Densho Digital Archive
Densho Digital Archive Collection
Title: Molly Enta Kitajima Interview
Narrator: Molly Enta Kitajima
Interviewer: Tom Ikeda
Location: San Jose, California
Date: March 20, 2012
Densho ID: denshovh-kmolly-01-0008

<Begin Segment 8>

TI: Okay. So Molly, earlier you talked about how a lot of the Niseis knew how to speak Japanese, so did you go to Japanese school?

MK: Oh, yes.

TI: So tell me about the Japanese school.

MK: The Japanese schools we had Saturday and Sunday all day, from nine o'clock 'til three o'clock. And we had a husband and wife schoolteacher, and they were from New Westminster. They taught all the Japanese kids in town from...

TI: Monday through Friday?

MK: Yeah, Monday through Friday after school. So I guess then, I don't know, I never went to that kind, but we went all day Saturday and all day Sunday. And they had two rooms, and half of us were in one room and half of us were in the other room. And I always had the man teacher, but the lady teacher, she just died, and we went, when I went back to a reunion she was there, and I was very, very surprised.

TI: 'Cause she would be quite old, then.

MK: Yes, she was, I'm thinking she had to be a hundred. Yeah.

TI: So this was a pretty big commitment for the family, because if your work crew is busy all day Saturday, Sunday going to Japanese school they can't work. Right?

MK: Yeah, but if it was to be cut it would be the English school.

TI: You mean so Japanese school was more important than English school?

MK: That's right. Because all June we didn't go to school, and they allowed it because we had to pick strawberries. And then September we're harvesting, so we don't go to school 'til October. And then, but all the Japanese kids, we took all the top, all the grades, the school grades were graded by one, two, three, four, and it, so both my friend and I, we would compete for first place all through the years. Because he was, his name was Leo Otsuki and he was same grade as me, and I'd come home and I'd have second in the, that month or something, and my father goes, "What happened to first?" And then, so the teacher said, "Tell your father that one month you're first and the next month Leo's first." And so it was, so we competed all, even in Japanese school, him and I were, so we just grew up together.

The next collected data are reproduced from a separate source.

/-- R84: the three cases of doubling, the slope and the coordinates said by the equations they solve modulo `p`. -/
def Obligations.DoublingFormulas : Prop :=
  ∀ d : DP, d.Valid →
    pdbl d .infinity = .ok .infinity ∧
    (∀ x, pdbl d (.affine x 0) = .ok .infinity) ∧
    (∀ x y, x < d.p → y < d.p → y ≠ 0 →
      ∃ lam x3 y3, pdbl d (.affine x y) = .ok (.affine x3 y3) ∧ x3 < d.p ∧ y3 < d.p ∧
        lam * (2 * y) % d.p = (3 * x ^ 2 + d.a) % d.p ∧
        (x3 + 2 * x) % d.p = lam ^ 2 % d.p ∧
        (y3 + y + lam * x3) % d.p = lam * x % d.p)

/-- R85: `PDBL` writes the double; for coordinates in range (R23) no error is possible. It writes what `PADD` of the point with
itself writes. -/
def Obligations.PdblResult : Prop :=
  ∀ (s : State) (rd ra : PReg), s.cfg.dp.Valid → (s.getP ra).inRange s.cfg.dp.p = true →
    (∀ d, decode d (packR 0x34 false (indexField rd) (indexField ra) 0 0) = .ok (.pdbl rd ra)) ∧
    (∃ t w, Completes (.pdbl rd ra) s t [] [rd] 0 0 ∧ pdbl s.cfg.dp (s.getP ra) = .ok w ∧ t.getP rd = w ∧
      (s.getP ra = .infinity → w = .infinity) ∧
      (∀ x, s.getP ra = .affine x 0 → w = .infinity) ∧
      (∃ u, Completes (.padd rd ra ra) s u [] [rd] 0 0 ∧ u.getP rd = w))

/-- R87: the five cases of addition, in their order; the slope and the coordinates of the last one said by the equations they solve
modulo `p`. -/
def Obligations.AdditionCases : Prop :=
  ∀ d : DP, d.Valid →
    (∀ w, padd d .infinity w = .ok w) ∧
    (∀ v, padd d v .infinity = .ok v) ∧
    (∀ x y1 y2, y1 ≠ y2 → padd d (.affine x y1) (.affine x y2) = .ok .infinity) ∧
    (∀ v, padd d v v = pdbl d v) ∧
    (∀ x1 y1 x2 y2, x1 < d.p → y1 < d.p → x2 < d.p → y2 < d.p → x1 ≠ x2 →
      ∃ lam x3 y3, padd d (.affine x1 y1) (.affine x2 y2) = .ok (.affine x3 y3) ∧ x3 < d.p ∧ y3 < d.p ∧
        (lam * x2 + y1) % d.p = (lam * x1 + y2) % d.p ∧
        (x3 + x1 + x2) % d.p = lam ^ 2 % d.p ∧
        (y3 + y1 + lam * x3) % d.p = lam * x1 % d.p)

/-- R88: `PADD` writes the sum; for coordinates in range (R23) no error is possible. Adding Infinity changes nothing, a point and
its negation sum to Infinity, and equal operands are doubled. -/
def Obligations.PaddResult : Prop :=
  ∀ (s : State) (rd ra rb : PReg), s.cfg.dp.Valid → (s.getP ra).inRange s.cfg.dp.p = true →
    (s.getP rb).inRange s.cfg.dp.p = true →
    (∀ d, decode d (packR 0x35 false (indexField rd) (indexField ra) (indexField rb) 0) = .ok (.padd rd ra rb)) ∧
    (∃ t w, Completes (.padd rd ra rb) s t [] [rd] 0 0 ∧ padd s.cfg.dp (s.getP ra) (s.getP rb) = .ok w ∧ t.getP rd = w ∧
      (s.getP rb = .infinity → w = s.getP ra) ∧ (s.getP ra = .infinity → w = s.getP rb) ∧
      (pneg s.cfg.dp (s.getP ra) = .ok (s.getP rb) → w = .infinity) ∧
      (s.getP ra = s.getP rb → pdbl s.cfg.dp (s.getP ra) = .ok w))

/-- R77, R78, R84, R87: on reduced operands no error leaves a point function, results are reduced (R23), and results of operands on
the curve are on the curve; addition is commutative on or off the curve. -/
def Obligations.GroupLawIsClosed : Prop :=
  ∀ (d : DP) (v w : PointValue), d.Valid → v.inRange d.p = true → w.inRange d.p = true →
    (∃ b, onCurve d v = .ok b) ∧
    (∃ u, pneg d v = .ok u ∧ u.inRange d.p = true ∧ (onCurve d v = .ok true → onCurve d u = .ok true)) ∧
    (∃ u, pdbl d v = .ok u ∧ u.inRange d.p = true ∧ (onCurve d v = .ok true → onCurve d u = .ok true)) ∧
    (∃ u, padd d v w = .ok u ∧ padd d w v = .ok u ∧ u.inRange d.p = true ∧
      (onCurve d v = .ok true → onCurve d w = .ok true → onCurve d u = .ok true))

/-! ## Scalar multiplication -/

/-- R94, R90: `SMUL` tests the range of `k`, then `k = 0`, then the curve, and writes the result of the loop of R91. -/
def Obligations.SmulResult : Prop :=
  ∀ (s : State) (rd ra : PReg) (rk : FReg),
    (∀ d, decode d (packR 0x40 false (indexField rd) (indexField ra) (indexField rk) 0) = .ok (.smul rd ra rk)) ∧
    (2 ^ s.cfg.dp.nb ≤ s.getF rk → Raises (.smul rd ra rk) s false .outOfRangeInput) ∧
    (s.getF rk = 0 → ∃ t, Completes (.smul rd ra rk) s t [] [rd] 0 0 ∧ t.getP rd = .infinity) ∧
    (s.getF rk < 2 ^ s.cfg.dp.nb → s.getF rk ≠ 0 → onCurve s.cfg.dp (s.getP ra) = .ok false →
      Raises (.smul rd ra rk) s false .pointNotOnCurve) ∧
    (s.getF rk < 2 ^ s.cfg.dp.nb → s.getF rk ≠ 0 → s.cfg.dp.Valid → (s.getP ra).inRange s.cfg.dp.p = true →
      onCurve s.cfg.dp (s.getP ra) = .ok true →
      ∃ t w, Completes (.smul rd ra rk) s t [] [rd] 0 0 ∧ t.getP rd = w ∧
        smulLoop s.cfg.dp (s.getF rk) (s.getP ra) s.cfg.dp.nb .infinity = .ok w)

/-- R93: the multiples 0 and 1, the homomorphism for every point of the curve (`G` is one), the `k`-fold sum, and the order of
`G`, so that no `k·G` with `1 ≤ k < n` is Infinity (R98). Beyond `2^NB` the product raises. -/
def Obligations.ScalarMultiplicationLaws : Prop :=
  ∀ d : DP, d.Valid →
    (∀ v, smul d 0 v = .ok .infinity) ∧
    (∀ v, v.inRange d.p = true → onCurve d v = .ok true →
      smul d 1 v = .ok v ∧
      (∀ i j, i + j < 2 ^ d.nb →
        ∃ x y z, smul d i v = .ok x ∧ smul d j v = .ok y ∧ smul d (i + j) v = .ok z ∧ padd d x y = .ok z) ∧
      (∀ i j, 2 ^ d.nb ≤ i + j → smul d (i + j) v = .error .outOfRangeInput) ∧
      (∀ k, k < 2 ^ d.nb → ∃ w, smul d k v = .ok w ∧ multiple d v k = .ok w)) ∧
    smul d d.n (basePoint d) = .ok .infinity ∧
    (∀ k, k < 2 ^ d.nb → smul d k (basePoint d) = smul d (k % d.n) (basePoint d)) ∧
    (∀ k, 1 ≤ k → k < d.n → ∃ x y, smul d k (basePoint d) = .ok (.affine x y))

/-! ## Key generation, signing, verification -/

/-- R98: `KEYGEN`. The drawn scalar and its public point, which is on the curve, or `EntropyExhausted`. -/
def Obligations.KeygenResult : Prop :=
  ∀ (s : State) (rd : FReg) (rq : PReg), s.cfg.Valid →
    (∀ d, decode d (packR 0x50 false (indexField rd) (indexField rq) 0 0) = .ok (.keygen rd rq)) ∧
    (∀ k rest, DrawsScalar s.cfg s.rng k rest →
      ∃ t q, CompletesDrawing (.keygen rd rq) s t [rd] [rq] rest ∧ t.getF rd = k ∧ t.getP rq = q ∧
        smul s.cfg.dp k (basePoint s.cfg.dp) = .ok q ∧ 1 ≤ k ∧ k ≤ s.cfg.dp.n - 1 ∧
        onCurve s.cfg.dp q = .ok true) ∧
    (∀ rest, DrawGivesUp s.cfg s.rng rest → RaisesDrawing (.keygen rd rq) s .entropyExhausted rest)

/-- R101, R100: `SIGN`. The private scalar is tested before any request; equal destinations are an illegal command; the result is
in the Signature type. -/
def Obligations.SignResult : Prop :=
  ∀ (s : State) (rr rs re rd : FReg), s.cfg.Valid →
    (∀ d, rr ≠ rs → decode d (packR 0x51 false (indexField rr) (indexField rs) (indexField re) (indexField rd)) =
      .ok (.sign rr rs re rd)) ∧
    (∀ d i, rr = rs → decode d (packR 0x51 false (indexField rr) (indexField rs) (indexField re) (indexField rd)) ≠ .ok i) ∧
    (rr ≠ rs → s.getF rd = 0 ∨ s.cfg.dp.n ≤ s.getF rd → Raises (.sign rr rs re rd) s false .outOfRangeInput) ∧
    (∀ r sig rest, rr ≠ rs → 1 ≤ s.getF rd → s.getF rd < s.cfg.dp.n →
      SignReturns s.cfg (s.getF re % s.cfg.dp.n) (s.getF rd) s.rng r sig rest →
      ∃ t, CompletesDrawing (.sign rr rs re rd) s t [rr, rs] [] rest ∧ t.getF rr = r ∧ t.getF rs = sig ∧
        1 ≤ r ∧ r ≤ s.cfg.dp.n - 1 ∧ 1 ≤ sig ∧ sig ≤ s.cfg.dp.n - 1) ∧
    (∀ rest, rr ≠ rs → 1 ≤ s.getF rd → s.getF rd < s.cfg.dp.n →
      SignGivesUp s.cfg (s.getF re % s.cfg.dp.n) (s.getF rd) s.rng rest →
      RaisesDrawing (.sign rr rs re rd) s .entropyExhausted rest)

/-- R96, R105, R120 and log 3: `KEYGEN` and `SIGN` that have used every answer there is and need one more wait with `BUSY = 1`. That
the answers stand in a list, and that the block waits at its end, is the model's choice. -/
def Obligations.CommandsWaitForAnswers : Prop :=
  ∀ s : State, s.cfg.Valid →
    (∀ rd rq, DrawWaits s.cfg s.rng → ∃ t, exec (.keygen rd rq) s = .next t ∧ Waits (.keygen rd rq) s t) ∧
    (∀ rr rs re rd, rr ≠ rs → 1 ≤ s.getF rd → s.getF rd < s.cfg.dp.n →
      SignWaits s.cfg (s.getF re % s.cfg.dp.n) (s.getF rd) s.rng →
      ∃ t, exec (.sign rr rs re rd) s = .next t ∧ Waits (.sign rr rs re rd) s t)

TI: Interesting. So that was pretty common, so every, every class it was usually a Japanese that was sort of the head of the class.

MK: And you know, and I felt so sorry because if, like my little friend, neighbor, closest farm neighbors, she was like thirteen or something and she changed it. She'd rather get thrashed at school than to get thrashed at home. It was that kibishii. I don't know if you... the Japanese parents or especially the fathers would be very, very adamant about being on top of the class.

TI: So this neighbor was only thirteenth, you said?

MK: Yeah, she was thirteenth in her class and, and...

TI: So she'd get punished at home for that.

MK: Yeah, so she changed it to three instead, and the school punished her, but...

TI: But she would rather have that.

MK: That's right. So it was, I used to think... but I never ranked below second, so I didn't, it wasn't something that...

TI: And how about your other brothers and sisters? Were they also --

MK: Yeah, they were tops in their classes.

TI: How about any other childhood memories in this, when you were a kid? Like fun things, what would you do for fun?

MK: Well, they would, my older brothers would do a carnival and they'd catch snakes and put eggs in there, and then we would, and they would have carnival. And the kids would come with one cent or they would, they would buy candy and stuff like that. And all the neighborhood kids, we used to, at night after work we used to play Ante Ante I Over, we'd throw the ball over the house and then if they catch it they come over and tag you, and stuff like that. We had a ditch running right beside the house and we would pole vault, we would pole vault across there. I mean, we didn't have money. We did, we made our own, we made our own fun. But we had our own team.

TI: Your whole, your family, your brothers and sisters.

MK: Yeah. Because we all... so we really, really had fun things.

TI: Now, what would happen if one of you got in trouble? Like if, what, at school or someplace else where you did something bad.

MK: Well, we would never, we would never tell on our brothers. Because my father, he would, he wouldn't even flick an eye, he'd hit first and then, I mean, all Japanese fathers, they hit first and... but I was so scared by watching my brothers gettin' walloped that I'd, I would never, even my sister, I mean, I would, I toed a very narrow line, I'll tell you, because I just didn't want to. But all the Japanese kids, we couldn't play along the way. We'd have to, so Father bought us a bicycle and we'd all come home, be home in fifteen minutes, and we'd have to go out, we had a little bit of some kind of tea or cookie or something and we'd have to go out and farm until sundown.

TI: So what were some of the chores you'd have to do after school?

MK: We have to pick weeds or we have to pick the berries. Berries have to be picked every day, otherwise they would rot. And we, so it was work. We didn't rest, rain or shine, if it rained we had to clean the chicken house, and then at night we have to come and count all the eggs or clean the eggs and get ready, so it was, but it was, that was the kind of life that... and everybody lived that way. We didn't know no better.